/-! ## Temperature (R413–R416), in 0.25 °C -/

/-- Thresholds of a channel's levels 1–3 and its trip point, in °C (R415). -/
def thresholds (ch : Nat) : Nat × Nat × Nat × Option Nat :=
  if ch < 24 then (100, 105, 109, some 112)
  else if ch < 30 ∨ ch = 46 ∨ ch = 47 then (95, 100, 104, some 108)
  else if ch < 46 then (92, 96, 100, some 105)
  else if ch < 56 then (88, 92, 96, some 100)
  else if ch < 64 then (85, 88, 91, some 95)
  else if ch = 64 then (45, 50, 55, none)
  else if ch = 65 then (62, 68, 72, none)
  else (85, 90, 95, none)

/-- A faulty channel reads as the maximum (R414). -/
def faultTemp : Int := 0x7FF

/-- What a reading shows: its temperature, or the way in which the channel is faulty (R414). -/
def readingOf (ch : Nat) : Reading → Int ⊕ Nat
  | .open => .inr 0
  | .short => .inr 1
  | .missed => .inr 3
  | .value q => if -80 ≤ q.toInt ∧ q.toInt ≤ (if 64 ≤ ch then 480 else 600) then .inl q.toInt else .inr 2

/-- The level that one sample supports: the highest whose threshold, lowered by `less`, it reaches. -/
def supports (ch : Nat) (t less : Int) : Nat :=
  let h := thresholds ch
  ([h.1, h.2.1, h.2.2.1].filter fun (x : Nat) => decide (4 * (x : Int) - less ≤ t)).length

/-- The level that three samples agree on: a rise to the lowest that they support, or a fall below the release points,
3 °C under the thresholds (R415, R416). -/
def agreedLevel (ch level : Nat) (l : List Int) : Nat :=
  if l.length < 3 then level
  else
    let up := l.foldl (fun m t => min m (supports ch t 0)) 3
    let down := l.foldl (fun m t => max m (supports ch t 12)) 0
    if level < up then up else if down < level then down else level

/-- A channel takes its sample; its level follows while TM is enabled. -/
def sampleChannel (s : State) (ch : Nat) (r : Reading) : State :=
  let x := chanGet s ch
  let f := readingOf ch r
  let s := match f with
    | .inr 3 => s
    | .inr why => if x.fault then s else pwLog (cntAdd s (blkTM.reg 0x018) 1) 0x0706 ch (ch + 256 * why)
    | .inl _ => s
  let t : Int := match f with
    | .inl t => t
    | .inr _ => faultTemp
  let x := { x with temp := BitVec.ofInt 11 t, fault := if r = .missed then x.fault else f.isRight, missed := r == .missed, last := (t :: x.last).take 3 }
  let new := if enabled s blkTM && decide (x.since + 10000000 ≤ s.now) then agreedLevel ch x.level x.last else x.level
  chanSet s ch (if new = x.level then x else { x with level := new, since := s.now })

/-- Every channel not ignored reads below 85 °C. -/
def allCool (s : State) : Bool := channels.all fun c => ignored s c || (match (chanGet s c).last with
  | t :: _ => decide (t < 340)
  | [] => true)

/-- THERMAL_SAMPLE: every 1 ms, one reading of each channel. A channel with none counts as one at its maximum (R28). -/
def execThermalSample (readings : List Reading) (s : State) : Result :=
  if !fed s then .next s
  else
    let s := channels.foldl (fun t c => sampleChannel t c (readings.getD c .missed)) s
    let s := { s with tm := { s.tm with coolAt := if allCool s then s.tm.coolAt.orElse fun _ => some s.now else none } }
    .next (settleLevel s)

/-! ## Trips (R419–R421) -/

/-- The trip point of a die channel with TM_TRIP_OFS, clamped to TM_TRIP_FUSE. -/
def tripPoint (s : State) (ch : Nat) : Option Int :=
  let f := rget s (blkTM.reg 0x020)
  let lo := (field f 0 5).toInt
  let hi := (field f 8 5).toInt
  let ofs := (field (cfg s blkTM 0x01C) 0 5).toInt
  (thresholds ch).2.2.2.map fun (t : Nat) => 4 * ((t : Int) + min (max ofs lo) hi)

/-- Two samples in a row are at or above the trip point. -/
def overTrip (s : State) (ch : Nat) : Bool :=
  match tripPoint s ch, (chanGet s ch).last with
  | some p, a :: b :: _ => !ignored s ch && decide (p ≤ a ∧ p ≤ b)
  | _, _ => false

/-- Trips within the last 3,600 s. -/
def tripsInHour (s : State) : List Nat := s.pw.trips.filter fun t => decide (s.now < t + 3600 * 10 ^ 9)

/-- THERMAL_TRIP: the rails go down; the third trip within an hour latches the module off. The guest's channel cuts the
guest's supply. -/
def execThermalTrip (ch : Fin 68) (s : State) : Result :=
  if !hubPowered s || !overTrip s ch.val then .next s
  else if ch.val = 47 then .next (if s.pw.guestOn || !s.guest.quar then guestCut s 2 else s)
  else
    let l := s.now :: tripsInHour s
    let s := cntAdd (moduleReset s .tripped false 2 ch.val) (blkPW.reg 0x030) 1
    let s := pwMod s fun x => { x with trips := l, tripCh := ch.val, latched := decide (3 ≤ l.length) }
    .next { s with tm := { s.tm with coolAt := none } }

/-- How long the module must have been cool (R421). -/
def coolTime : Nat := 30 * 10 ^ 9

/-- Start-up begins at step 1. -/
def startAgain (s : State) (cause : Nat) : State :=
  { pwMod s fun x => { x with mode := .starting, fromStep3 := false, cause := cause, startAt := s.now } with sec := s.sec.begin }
::::::::::
Your task:
Quote, word for word, every line from the top of the entries through the line that holds "let h := thresholds ch".

Response to the task:
/-! ## Temperature (R413–R416), in 0.25 °C -/

/-- Thresholds of a channel's levels 1–3 and its trip point, in °C (R415). -/
def thresholds (ch : Nat) : Nat × Nat × Nat × Option Nat :=
  if ch < 24 then (100, 105, 109, some 112)
  else if ch < 30 ∨ ch = 46 ∨ ch = 47 then (95, 100, 104, some 108)
  else if ch < 46 then (92, 96, 100, some 105)
  else if ch < 56 then (88, 92, 96, some 100)
  else if ch < 64 then (85, 88, 91, some 95)
  else if ch = 64 then (45, 50, 55, none)
  else if ch = 65 then (62, 68, 72, none)
  else (85, 90, 95, none)

/-- A faulty channel reads as the maximum (R414). -/
def faultTemp : Int := 0x7FF

/-- What a reading shows: its temperature, or the way in which the channel is faulty (R414). -/
def readingOf (ch : Nat) : Reading → Int ⊕ Nat
  | .open => .inr 0
  | .short => .inr 1
  | .missed => .inr 3
  | .value q => if -80 ≤ q.toInt ∧ q.toInt ≤ (if 64 ≤ ch then 480 else 600) then .inl q.toInt else .inr 2

/-- The level that one sample supports: the highest whose threshold, lowered by `less`, it reaches. -/
def supports (ch : Nat) (t less : Int) : Nat :=
  let h := thresholds ch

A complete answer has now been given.